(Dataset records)
/-- The rejection of a RUN by its image, if it has one, beside the step state. -/
def State.runRefused (s : State) (p w : Nat) (k : Cmd) (img : Image) : Option Outcome :=
  let x := s.partn p
  let n := (s.halls p).length
  let rd := s.vread p (k.f 447 400) img.bytes
  let keys := x.runKeys k
  if n = 0 then some (.rejected cauShape)
  else match rd with
  | .ok _ =>
    if !img.shapes.contains (s.shape p) then some (.rejected cauShape)
    else if 8192 * n < img.watch.length || 262144 < img.ledger || 8 < img.vstages || 64 < img.stageQueues.length then
      some (.rejected cauLimit)
    else match if x.image = some img then none else s.badEntry p img.watch with
      | some o => some o
      | none =>
        match runVariant k img with
        | none => some (.rejected cauReserved)
        | some (g, _, v) =>
          if v.cores.any fun c => coresPerHall * n ≤ c.core then some (.rejected cauShape)
          else match s.scheduleRuns p w k.seq (x.runInStep k.serve) keys.1 keys.2 g.schedule with
            | .error i => some (.rejected cauRecord i)
            | .ok rs => match s.checkXs p rs with
              | .error (i, e) => some (e.outcome i)
              | .ok _ => none
  | r => some (r.outcome (k.f 447 400))

/-- What a refused RUN raises beside its record. -/
def State.noteRefused (s : State) (p : Nat) (k : Cmd) (img : Image) (o : Outcome) : State :=
  let s := s.noteRead p (s.vread p (k.f 447 400) img.bytes)
  if o.cause = cauScaleEntry then s.entryLost p o.arg o.detail else s

/-- Install an image at its first RUN in the partition: watch slots with fresh counters and histories, every entry, stage queues
with their marks (R187, R262). An entry that cannot be written is answered, and the image is not installed. -/
def State.install (s : State) (p : Nat) (img : Image) : State × Option (Nat × Nat) :=
  if (s.partn p).image = some img then (s, none)
  else
    let s := s.onPartn p fun x => { x with
      slots := img.watch.map fun d => { decl := d, fmt := d.fmt }
      attempts := []
      image := none
      stageQueues := img.stageQueues.map fun q => { decl := q } }
    let s := img.stageQueues.foldl (fun s q => s.setQueueMarks p q) s
    match s.startSlots p true with
    | (s, some e) => (s, some e)
    | (s, none) => (s.onPartn p fun x => { x with image := some img, periodStarted := !x.inStep }, none)

/-- A RUN is refused by the step state: inside a step only its owner's RUN in OPEN runs (R226). -/
def Partition.runStepBad (x : Partition) (w : Nat) : Bool :=
  x.step ≠ .idle && !(x.step = .opened && x.stepOwner = w)

end Sys2Proof.Machine

namespace Sys2Proof

open Machine

/-- The buckets of a pass kind. -/
def ServeDecl.buckets (d : ServeDecl) (feed : Bool) : List (Nat × Nat) := if feed then d.feedBuckets else d.tokenBuckets

/-- The largest bucket of a pass kind. -/
def ServeDecl.most (d : ServeDecl) (feed : Bool) : Nat := ((d.buckets feed).map Prod.fst).foldl Max.max 0

/-- The variant of the smallest bucket that holds n slots (R331). -/
def ServeDecl.variantFor (d : ServeDecl) (feed : Bool) (n : Nat) : Nat :=
  let fit := (d.buckets feed).filter fun b => n ≤ b.1
  match fit with
  | [] => 0
  | b :: r => (r.foldl (fun a c => if c.1 < a.1 then c else a) b).2

end Sys2Proof

namespace Sys2Proof.Machine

> Prompt
Output the lines above between the one holding "let n := (s.halls p).length" and the one holding "some (g, _, v) =>", inclusive, with nothing before or after them.

> Exercise answer
  let n := (s.halls p).length
  let rd := s.vread p (k.f 447 400) img.bytes
  let keys := x.runKeys k
  if n = 0 then some (.rejected cauShape)
  else match rd with
  | .ok _ =>
    if !img.shapes.contains (s.shape p) then some (.rejected cauShape)
    else if 8192 * n < img.watch.length || 262144 < img.ledger || 8 < img.vstages || 64 < img.stageQueues.length then
      some (.rejected cauLimit)
    else match if x.image = some img then none else s.badEntry p img.watch with
      | some o => some o
      | none =>
        match runVariant k img with
        | none => some (.rejected cauReserved)
        | some (g, _, v) =>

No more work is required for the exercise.